> **ASSIGNED TASK**: Exactly the lines starting at the line containing "simp only [rset_net]" and ending at the line containing "simp only [rset_t2q]" are to be written out from the listing below, both included.

> **TASK INPUT**:
-- ==== Sys2Proof/Laws/State.lean ====
section
/-! SUPPORT. What each named update of the state leaves alone, field by field, and what it makes the accessors read. -/

namespace Sys2Proof.Machine

/-! ## Fields -/

@[simp] theorem rset_pending (o : Nat) (w : Word) (s : State) : (rset o w s).pending = s.pending := by simp only [rset]
@[simp] theorem rset_cores (o : Nat) (w : Word) (s : State) : (rset o w s).cores = s.cores := by simp only [rset]
@[simp] theorem rset_cols (o : Nat) (w : Word) (s : State) : (rset o w s).cols = s.cols := by simp only [rset]
@[simp] theorem rset_sp (o : Nat) (w : Word) (s : State) : (rset o w s).sp = s.sp := by simp only [rset]
@[simp] theorem rset_spChk (o : Nat) (w : Word) (s : State) : (rset o w s).spChk = s.spChk := by simp only [rset]
@[simp] theorem rset_spWr (o : Nat) (w : Word) (s : State) : (rset o w s).spWr = s.spWr := by simp only [rset]
@[simp] theorem rset_csram (o : Nat) (w : Word) (s : State) : (rset o w s).csram = s.csram := by simp only [rset]
@[simp] theorem rset_csChk (o : Nat) (w : Word) (s : State) : (rset o w s).csChk = s.csChk := by simp only [rset]
@[simp] theorem rset_csWr (o : Nat) (w : Word) (s : State) : (rset o w s).csWr = s.csWr := by simp only [rset]
@[simp] theorem rset_csQueue (o : Nat) (w : Word) (s : State) : (rset o w s).csQueue = s.csQueue := by simp only [rset]
@[simp] theorem rset_portResp (o : Nat) (w : Word) (s : State) : (rset o w s).portResp = s.portResp := by simp only [rset]
@[simp] theorem rset_t1 (o : Nat) (w : Word) (s : State) : (rset o w s).t1 = s.t1 := by simp only [rset]
@[simp] theorem rset_t1Chk (o : Nat) (w : Word) (s : State) : (rset o w s).t1Chk = s.t1Chk := by simp only [rset]
@[simp] theorem rset_ftag (o : Nat) (w : Word) (s : State) : (rset o w s).ftag = s.ftag := by simp only [rset]
@[simp] theorem rset_refRate (o : Nat) (w : Word) (s : State) : (rset o w s).refRate = s.refRate := by simp only [rset]
@[simp] theorem rset_t2 (o : Nat) (w : Word) (s : State) : (rset o w s).t2 = s.t2 := by simp only [rset]
@[simp] theorem rset_pools (o : Nat) (w : Word) (s : State) : (rset o w s).pools = s.pools := by simp only [rset]
@[simp] theorem rset_gbarArr (o : Nat) (w : Word) (s : State) : (rset o w s).gbarArr = s.gbarArr := by simp only [rset]
@[simp] theorem rset_gbarEpoch (o : Nat) (w : Word) (s : State) : (rset o w s).gbarEpoch = s.gbarEpoch := by simp only [rset]
@[simp] theorem rset_lostTw (o : Nat) (w : Word) (s : State) : (rset o w s).lostTw = s.lostTw := by simp only [rset]
@[simp] theorem rset_remote (o : Nat) (w : Word) (s : State) : (rset o w s).remote = s.remote := by simp only [rset]
@[simp] theorem rset_remoteRef (o : Nat) (w : Word) (s : State) : (rset o w s).remoteRef = s.remoteRef := by simp only [rset]
@[simp] theorem rset_hubs (o : Nat) (w : Word) (s : State) : (rset o w s).hubs = s.hubs := by simp only [rset]
@[simp] theorem rset_ctrs (o : Nat) (w : Word) (s : State) : (rset o w s).ctrs = s.ctrs := by simp only [rset]
@[simp] theorem rset_frozen (o : Nat) (w : Word) (s : State) : (rset o w s).frozen = s.frozen := by simp only [rset]
@[simp] theorem rset_telem (o : Nat) (w : Word) (s : State) : (rset o w s).telem = s.telem := by simp only [rset]
@[simp] theorem rset_map (o : Nat) (w : Word) (s : State) : (rset o w s).map = s.map := by simp only [rset]
@[simp] theorem rset_parts (o : Nat) (w : Word) (s : State) : (rset o w s).parts = s.parts := by simp only [rset]
@[simp] theorem rset_winMem (o : Nat) (w : Word) (s : State) : (rset o w s).winMem = s.winMem := by simp only [rset]
@[simp] theorem rset_wins (o : Nat) (w : Word) (s : State) : (rset o w s).wins = s.wins := by simp only [rset]
@[simp] theorem rset_nextPkt (o : Nat) (w : Word) (s : State) : (rset o w s).nextPkt = s.nextPkt := by simp only [rset]
@[simp] theorem rset_d3 (o : Nat) (w : Word) (s : State) : (rset o w s).d3 = s.d3 := by simp only [rset]
@[simp] theorem rset_cfg (o : Nat) (w : Word) (s : State) : (rset o w s).cfg = s.cfg := by simp only [rset]
@[simp] theorem rset_reads (o : Nat) (w : Word) (s : State) : (rset o w s).reads = s.reads := by simp only [rset]
@[simp] theorem rset_nextTag (o : Nat) (w : Word) (s : State) : (rset o w s).nextTag = s.nextTag := by simp only [rset]
@[simp] theorem rset_dmas (o : Nat) (w : Word) (s : State) : (rset o w s).dmas = s.dmas := by simp only [rset]
@[simp] theorem rset_zeroQ (o : Nat) (w : Word) (s : State) : (rset o w s).zeroQ = s.zeroQ := by simp only [rset]
@[simp] theorem rset_noReuse (o : Nat) (w : Word) (s : State) : (rset o w s).noReuse = s.noReuse := by simp only [rset]
@[simp] theorem rset_reload (o : Nat) (w : Word) (s : State) : (rset o w s).reload = s.reload := by simp only [rset]
@[simp] theorem rset_stage (o : Nat) (w : Word) (s : State) : (rset o w s).stage = s.stage := by simp only [rset]
@[simp] theorem rset_booted (o : Nat) (w : Word) (s : State) : (rset o w s).booted = s.booted := by simp only [rset]
@[simp] theorem rset_ns (o : Nat) (w : Word) (s : State) : (rset o w s).ns = s.ns := by simp only [rset]
@[simp] theorem rset_fatal (o : Nat) (w : Word) (s : State) : (rset o w s).fatal = s.fatal := by simp only [rset]
@[simp] theorem rset_faultN (o : Nat) (w : Word) (s : State) : (rset o w s).faultN = s.faultN := by simp only [rset]
@[simp] theorem rset_hostOut (o : Nat) (w : Word) (s : State) : (rset o w s).hostOut = s.hostOut := by simp only [rset]
@[simp] theorem rset_fresh (o : Nat) (w : Word) (s : State) : (rset o w s).fresh = s.fresh := by simp only [rset]
@[simp] theorem rset_pwr (o : Nat) (w : Word) (s : State) : (rset o w s).pwr = s.pwr := by simp only [rset]
@[simp] theorem rset_boot (o : Nat) (w : Word) (s : State) : (rset o w s).boot = s.boot := by simp only [rset]
@[simp] theorem rset_therm (o : Nat) (w : Word) (s : State) : (rset o w s).therm = s.therm := by simp only [rset]
@[simp] theorem rset_mnt (o : Nat) (w : Word) (s : State) : (rset o w s).mnt = s.mnt := by simp only [rset]
@[simp] theorem rset_sec (o : Nat) (w : Word) (s : State) : (rset o w s).sec = s.sec := by simp only [rset]
@[simp] theorem rset_net (o : Nat) (w : Word) (s : State) : (rset o w s).net = s.net := by simp only [rset]
@[simp] theorem rset_t2q (o : Nat) (w : Word) (s : State) : (rset o w s).t2q = s.t2q := by simp only [rset]
@[simp] theorem rset_t2poison (o : Nat) (w : Word) (s : State) : (rset o w s).t2poison = s.t2poison := by simp only [rset]
@[simp] theorem rset_fab (o : Nat) (w : Word) (s : State) : (rset o w s).fab = s.fab := by simp only [rset]
@[simp] theorem rset_snap (o : Nat) (w : Word) (s : State) : (rset o w s).snap = s.snap := by simp only [rset]
@[simp] theorem rset_mirror (o : Nat) (w : Word) (s : State) : (rset o w s).mirror = s.mirror := by simp only [rset]

@[simp] theorem rupd_pending (o : Nat) (f : Word → Word) (s : State) : (rupd o f s).pending = s.pending := by unfold rupd; simp only [rset_pending]
@[simp] theorem rupd_cores (o : Nat) (f : Word → Word) (s : State) : (rupd o f s).cores = s.cores := by unfold rupd; simp only [rset_cores]
@[simp] theorem rupd_cols (o : Nat) (f : Word → Word) (s : State) : (rupd o f s).cols = s.cols := by unfold rupd; simp only [rset_cols]
@[simp] theorem rupd_sp (o : Nat) (f : Word → Word) (s : State) : (rupd o f s).sp = s.sp := by unfold rupd; simp only [rset_sp]
@[simp] theorem rupd_spChk (o : Nat) (f : Word → Word) (s : State) : (rupd o f s).spChk = s.spChk := by unfold rupd; simp only [rset_spChk]
@[simp] theorem rupd_spWr (o : Nat) (f : Word → Word) (s : State) : (rupd o f s).spWr = s.spWr := by unfold rupd; simp only [rset_spWr]
@[simp] theorem rupd_csram (o : Nat) (f : Word → Word) (s : State) : (rupd o f s).csram = s.csram := by unfold rupd; simp only [rset_csram]
@[simp] theorem rupd_csChk (o : Nat) (f : Word → Word) (s : State) : (rupd o f s).csChk = s.csChk := by unfold rupd; simp only [rset_csChk]
@[simp] theorem rupd_csWr (o : Nat) (f : Word → Word) (s : State) : (rupd o f s).csWr = s.csWr := by unfold rupd; simp only [rset_csWr]
@[simp] theorem rupd_csQueue (o : Nat) (f : Word → Word) (s : State) : (rupd o f s).csQueue = s.csQueue := by unfold rupd; simp only [rset_csQueue]
@[simp] theorem rupd_portResp (o : Nat) (f : Word → Word) (s : State) : (rupd o f s).portResp = s.portResp := by unfold rupd; simp only [rset_portResp]
@[simp] theorem rupd_t1 (o : Nat) (f : Word → Word) (s : State) : (rupd o f s).t1 = s.t1 := by unfold rupd; simp only [rset_t1]
@[simp] theorem rupd_t1Chk (o : Nat) (f : Word → Word) (s : State) : (rupd o f s).t1Chk = s.t1Chk := by unfold rupd; simp only [rset_t1Chk]
@[simp] theorem rupd_ftag (o : Nat) (f : Word → Word) (s : State) : (rupd o f s).ftag = s.ftag := by unfold rupd; simp only [rset_ftag]
@[simp] theorem rupd_refRate (o : Nat) (f : Word → Word) (s : State) : (rupd o f s).refRate = s.refRate := by unfold rupd; simp only [rset_refRate]
@[simp] theorem rupd_t2 (o : Nat) (f : Word → Word) (s : State) : (rupd o f s).t2 = s.t2 := by unfold rupd; simp only [rset_t2]
@[simp] theorem rupd_pools (o : Nat) (f : Word → Word) (s : State) : (rupd o f s).pools = s.pools := by unfold rupd; simp only [rset_pools]
@[simp] theorem rupd_gbarArr (o : Nat) (f : Word → Word) (s : State) : (rupd o f s).gbarArr = s.gbarArr := by unfold rupd; simp only [rset_gbarArr]
@[simp] theorem rupd_gbarEpoch (o : Nat) (f : Word → Word) (s : State) : (rupd o f s).gbarEpoch = s.gbarEpoch := by unfold rupd; simp only [rset_gbarEpoch]
@[simp] theorem rupd_lostTw (o : Nat) (f : Word → Word) (s : State) : (rupd o f s).lostTw = s.lostTw := by unfold rupd; simp only [rset_lostTw]
@[simp] theorem rupd_remote (o : Nat) (f : Word → Word) (s : State) : (rupd o f s).remote = s.remote := by unfold rupd; simp only [rset_remote]
@[simp] theorem rupd_remoteRef (o : Nat) (f : Word → Word) (s : State) : (rupd o f s).remoteRef = s.remoteRef := by unfold rupd; simp only [rset_remoteRef]
@[simp] theorem rupd_hubs (o : Nat) (f : Word → Word) (s : State) : (rupd o f s).hubs = s.hubs := by unfold rupd; simp only [rset_hubs]
@[simp] theorem rupd_ctrs (o : Nat) (f : Word → Word) (s : State) : (rupd o f s).ctrs = s.ctrs := by unfold rupd; simp only [rset_ctrs]
@[simp] theorem rupd_frozen (o : Nat) (f : Word → Word) (s : State) : (rupd o f s).frozen = s.frozen := by unfold rupd; simp only [rset_frozen]
@[simp] theorem rupd_telem (o : Nat) (f : Word → Word) (s : State) : (rupd o f s).telem = s.telem := by unfold rupd; simp only [rset_telem]
@[simp] theorem rupd_map (o : Nat) (f : Word → Word) (s : State) : (rupd o f s).map = s.map := by unfold rupd; simp only [rset_map]
@[simp] theorem rupd_parts (o : Nat) (f : Word → Word) (s : State) : (rupd o f s).parts = s.parts := by unfold rupd; simp only [rset_parts]
@[simp] theorem rupd_winMem (o : Nat) (f : Word → Word) (s : State) : (rupd o f s).winMem = s.winMem := by unfold rupd; simp only [rset_winMem]
@[simp] theorem rupd_wins (o : Nat) (f : Word → Word) (s : State) : (rupd o f s).wins = s.wins := by unfold rupd; simp only [rset_wins]
@[simp] theorem rupd_nextPkt (o : Nat) (f : Word → Word) (s : State) : (rupd o f s).nextPkt = s.nextPkt := by unfold rupd; simp only [rset_nextPkt]
@[simp] theorem rupd_d3 (o : Nat) (f : Word → Word) (s : State) : (rupd o f s).d3 = s.d3 := by unfold rupd; simp only [rset_d3]
@[simp] theorem rupd_cfg (o : Nat) (f : Word → Word) (s : State) : (rupd o f s).cfg = s.cfg := by unfold rupd; simp only [rset_cfg]
@[simp] theorem rupd_reads (o : Nat) (f : Word → Word) (s : State) : (rupd o f s).reads = s.reads := by unfold rupd; simp only [rset_reads]
@[simp] theorem rupd_nextTag (o : Nat) (f : Word → Word) (s : State) : (rupd o f s).nextTag = s.nextTag := by unfold rupd; simp only [rset_nextTag]
@[simp] theorem rupd_dmas (o : Nat) (f : Word → Word) (s : State) : (rupd o f s).dmas = s.dmas := by unfold rupd; simp only [rset_dmas]
@[simp] theorem rupd_zeroQ (o : Nat) (f : Word → Word) (s : State) : (rupd o f s).zeroQ = s.zeroQ := by unfold rupd; simp only [rset_zeroQ]
@[simp] theorem rupd_noReuse (o : Nat) (f : Word → Word) (s : State) : (rupd o f s).noReuse = s.noReuse := by unfold rupd; simp only [rset_noReuse]
@[simp] theorem rupd_reload (o : Nat) (f : Word → Word) (s : State) : (rupd o f s).reload = s.reload := by unfold rupd; simp only [rset_reload]
@[simp] theorem rupd_stage (o : Nat) (f : Word → Word) (s : State) : (rupd o f s).stage = s.stage := by unfold rupd; simp only [rset_stage]
@[simp] theorem rupd_booted (o : Nat) (f : Word → Word) (s : State) : (rupd o f s).booted = s.booted := by unfold rupd; simp only [rset_booted]
@[simp] theorem rupd_ns (o : Nat) (f : Word → Word) (s : State) : (rupd o f s).ns = s.ns := by unfold rupd; simp only [rset_ns]
@[simp] theorem rupd_fatal (o : Nat) (f : Word → Word) (s : State) : (rupd o f s).fatal = s.fatal := by unfold rupd; simp only [rset_fatal]
@[simp] theorem rupd_faultN (o : Nat) (f : Word → Word) (s : State) : (rupd o f s).faultN = s.faultN := by unfold rupd; simp only [rset_faultN]
@[simp] theorem rupd_hostOut (o : Nat) (f : Word → Word) (s : State) : (rupd o f s).hostOut = s.hostOut := by unfold rupd; simp only [rset_hostOut]
@[simp] theorem rupd_fresh (o : Nat) (f : Word → Word) (s : State) : (rupd o f s).fresh = s.fresh := by unfold rupd; simp only [rset_fresh]
@[simp] theorem rupd_pwr (o : Nat) (f : Word → Word) (s : State) : (rupd o f s).pwr = s.pwr := by unfold rupd; simp only [rset_pwr]
@[simp] theorem rupd_boot (o : Nat) (f : Word → Word) (s : State) : (rupd o f s).boot = s.boot := by unfold rupd; simp only [rset_boot]
@[simp] theorem rupd_therm (o : Nat) (f : Word → Word) (s : State) : (rupd o f s).therm = s.therm := by unfold rupd; simp only [rset_therm]
@[simp] theorem rupd_mnt (o : Nat) (f : Word → Word) (s : State) : (rupd o f s).mnt = s.mnt := by unfold rupd; simp only [rset_mnt]
@[simp] theorem rupd_sec (o : Nat) (f : Word → Word) (s : State) : (rupd o f s).sec = s.sec := by unfold rupd; simp only [rset_sec]
@[simp] theorem rupd_net (o : Nat) (f : Word → Word) (s : State) : (rupd o f s).net = s.net := by unfold rupd; simp only [rset_net]
@[simp] theorem rupd_t2q (o : Nat) (f : Word → Word) (s : State) : (rupd o f s).t2q = s.t2q := by unfold rupd; simp only [rset_t2q]
@[simp] theorem rupd_t2poison (o : Nat) (f : Word → Word) (s : State) : (rupd o f s).t2poison = s.t2poison := by unfold rupd; simp only [rset_t2poison]
@[simp] theorem rupd_fab (o : Nat) (f : Word → Word) (s : State) : (rupd o f s).fab = s.fab := by unfold rupd; simp only [rset_fab]
@[simp] theorem rupd_snap (o : Nat) (f : Word → Word) (s : State) : (rupd o f s).snap = s.snap := by unfold rupd; simp only [rset_snap]
@[simp] theorem rupd_mirror (o : Nat) (f : Word → Word) (s : State) : (rupd o f s).mirror = s.mirror := by unfold rupd; simp only [rset_mirror]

> **SOLUTION TO THE PROBLEM**:
@[simp] theorem rupd_net (o : Nat) (f : Word → Word) (s : State) : (rupd o f s).net = s.net := by unfold rupd; simp only [rset_net]
@[simp] theorem rupd_t2q (o : Nat) (f : Word → Word) (s : State) : (rupd o f s).t2q = s.t2q := by unfold rupd; simp only [rset_t2q]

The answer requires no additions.